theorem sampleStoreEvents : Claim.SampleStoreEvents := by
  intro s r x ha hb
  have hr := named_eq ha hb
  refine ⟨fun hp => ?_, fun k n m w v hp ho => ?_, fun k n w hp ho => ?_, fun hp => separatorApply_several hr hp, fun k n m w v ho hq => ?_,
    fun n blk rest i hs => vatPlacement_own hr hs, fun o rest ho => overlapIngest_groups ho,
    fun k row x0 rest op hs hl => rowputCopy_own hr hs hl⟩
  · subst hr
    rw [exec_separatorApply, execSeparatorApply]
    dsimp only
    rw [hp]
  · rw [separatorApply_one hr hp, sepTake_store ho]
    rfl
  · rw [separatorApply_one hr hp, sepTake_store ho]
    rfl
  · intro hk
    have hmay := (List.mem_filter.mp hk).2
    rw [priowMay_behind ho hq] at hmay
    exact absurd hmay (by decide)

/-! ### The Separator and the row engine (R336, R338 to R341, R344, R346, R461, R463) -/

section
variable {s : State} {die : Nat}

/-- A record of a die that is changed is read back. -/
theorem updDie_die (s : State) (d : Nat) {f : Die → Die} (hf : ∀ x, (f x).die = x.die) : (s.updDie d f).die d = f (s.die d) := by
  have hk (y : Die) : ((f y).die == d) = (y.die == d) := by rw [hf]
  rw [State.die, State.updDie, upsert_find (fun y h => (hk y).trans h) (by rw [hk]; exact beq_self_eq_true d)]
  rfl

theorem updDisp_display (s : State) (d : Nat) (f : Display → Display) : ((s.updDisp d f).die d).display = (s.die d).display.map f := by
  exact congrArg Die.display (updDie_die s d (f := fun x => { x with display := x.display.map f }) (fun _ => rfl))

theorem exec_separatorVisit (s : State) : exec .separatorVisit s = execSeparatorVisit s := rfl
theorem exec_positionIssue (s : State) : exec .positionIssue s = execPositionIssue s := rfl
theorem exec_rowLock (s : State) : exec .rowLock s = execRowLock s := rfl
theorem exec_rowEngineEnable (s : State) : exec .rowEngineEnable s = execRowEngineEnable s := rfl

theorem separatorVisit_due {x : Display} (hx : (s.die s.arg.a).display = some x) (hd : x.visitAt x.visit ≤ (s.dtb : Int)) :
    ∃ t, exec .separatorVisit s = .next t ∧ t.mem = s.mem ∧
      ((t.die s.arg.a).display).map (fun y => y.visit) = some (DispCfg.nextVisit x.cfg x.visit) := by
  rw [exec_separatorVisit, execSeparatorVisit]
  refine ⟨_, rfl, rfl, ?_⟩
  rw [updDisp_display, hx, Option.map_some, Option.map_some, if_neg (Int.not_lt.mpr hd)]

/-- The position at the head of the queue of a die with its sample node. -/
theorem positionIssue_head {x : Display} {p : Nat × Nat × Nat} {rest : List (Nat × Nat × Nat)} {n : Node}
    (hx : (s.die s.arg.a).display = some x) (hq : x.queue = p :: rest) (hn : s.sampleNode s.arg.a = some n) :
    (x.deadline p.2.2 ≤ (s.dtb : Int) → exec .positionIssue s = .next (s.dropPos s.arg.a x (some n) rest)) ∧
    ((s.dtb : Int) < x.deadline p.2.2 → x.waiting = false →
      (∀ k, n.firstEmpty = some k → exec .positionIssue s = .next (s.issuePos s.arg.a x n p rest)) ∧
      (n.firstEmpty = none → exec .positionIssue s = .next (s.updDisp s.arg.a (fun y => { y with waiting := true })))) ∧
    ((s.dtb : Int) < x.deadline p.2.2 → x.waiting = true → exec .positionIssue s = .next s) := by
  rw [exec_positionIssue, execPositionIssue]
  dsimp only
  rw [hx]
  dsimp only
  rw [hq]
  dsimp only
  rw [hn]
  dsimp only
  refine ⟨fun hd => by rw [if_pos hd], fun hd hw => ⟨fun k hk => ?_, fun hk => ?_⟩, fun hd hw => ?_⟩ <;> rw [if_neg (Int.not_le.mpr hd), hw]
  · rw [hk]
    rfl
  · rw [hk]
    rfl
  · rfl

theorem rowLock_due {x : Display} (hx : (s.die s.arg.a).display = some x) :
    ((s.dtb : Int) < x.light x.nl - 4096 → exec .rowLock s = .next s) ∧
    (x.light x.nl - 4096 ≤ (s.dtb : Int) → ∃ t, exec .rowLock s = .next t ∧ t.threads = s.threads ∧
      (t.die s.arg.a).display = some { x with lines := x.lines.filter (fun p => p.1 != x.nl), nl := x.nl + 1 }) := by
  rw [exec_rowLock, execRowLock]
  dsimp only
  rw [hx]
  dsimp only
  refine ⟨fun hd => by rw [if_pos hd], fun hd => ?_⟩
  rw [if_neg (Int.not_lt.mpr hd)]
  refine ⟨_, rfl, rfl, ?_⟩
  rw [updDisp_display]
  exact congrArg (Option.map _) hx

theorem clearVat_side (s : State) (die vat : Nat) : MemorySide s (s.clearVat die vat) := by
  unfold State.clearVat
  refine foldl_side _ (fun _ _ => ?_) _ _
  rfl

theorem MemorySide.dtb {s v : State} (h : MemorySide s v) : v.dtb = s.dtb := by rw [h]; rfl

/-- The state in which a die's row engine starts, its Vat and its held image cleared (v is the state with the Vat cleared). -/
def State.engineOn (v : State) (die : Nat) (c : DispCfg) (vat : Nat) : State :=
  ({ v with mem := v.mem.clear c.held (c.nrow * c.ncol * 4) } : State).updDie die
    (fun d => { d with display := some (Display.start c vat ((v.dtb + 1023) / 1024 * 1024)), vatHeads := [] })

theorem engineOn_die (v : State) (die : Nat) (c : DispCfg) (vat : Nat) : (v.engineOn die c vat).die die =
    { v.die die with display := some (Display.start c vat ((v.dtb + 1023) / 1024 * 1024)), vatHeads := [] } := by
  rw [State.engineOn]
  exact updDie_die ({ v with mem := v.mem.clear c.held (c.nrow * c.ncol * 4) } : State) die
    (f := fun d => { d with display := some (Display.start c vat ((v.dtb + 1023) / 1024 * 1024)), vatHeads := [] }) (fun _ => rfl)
______________________________
#### TASK OBJECTIVE
Please give back, exactly as it stands above, the stretch from the line with "Option.map_some, if_neg (Int.not_lt.mpr hd)]" through the line with "(n.firstEmpty = none", and no line outside it.

#### RESPONSE TO THIS TASK
  rw [updDisp_display, hx, Option.map_some, Option.map_some, if_neg (Int.not_lt.mpr hd)]

/-- The position at the head of the queue of a die with its sample node. -/
theorem positionIssue_head {x : Display} {p : Nat × Nat × Nat} {rest : List (Nat × Nat × Nat)} {n : Node}
    (hx : (s.die s.arg.a).display = some x) (hq : x.queue = p :: rest) (hn : s.sampleNode s.arg.a = some n) :
    (x.deadline p.2.2 ≤ (s.dtb : Int) → exec .positionIssue s = .next (s.dropPos s.arg.a x (some n) rest)) ∧
    ((s.dtb : Int) < x.deadline p.2.2 → x.waiting = false →
      (∀ k, n.firstEmpty = some k → exec .positionIssue s = .next (s.issuePos s.arg.a x n p rest)) ∧
      (n.firstEmpty = none → exec .positionIssue s = .next (s.updDisp s.arg.a (fun y => { y with waiting := true })))) ∧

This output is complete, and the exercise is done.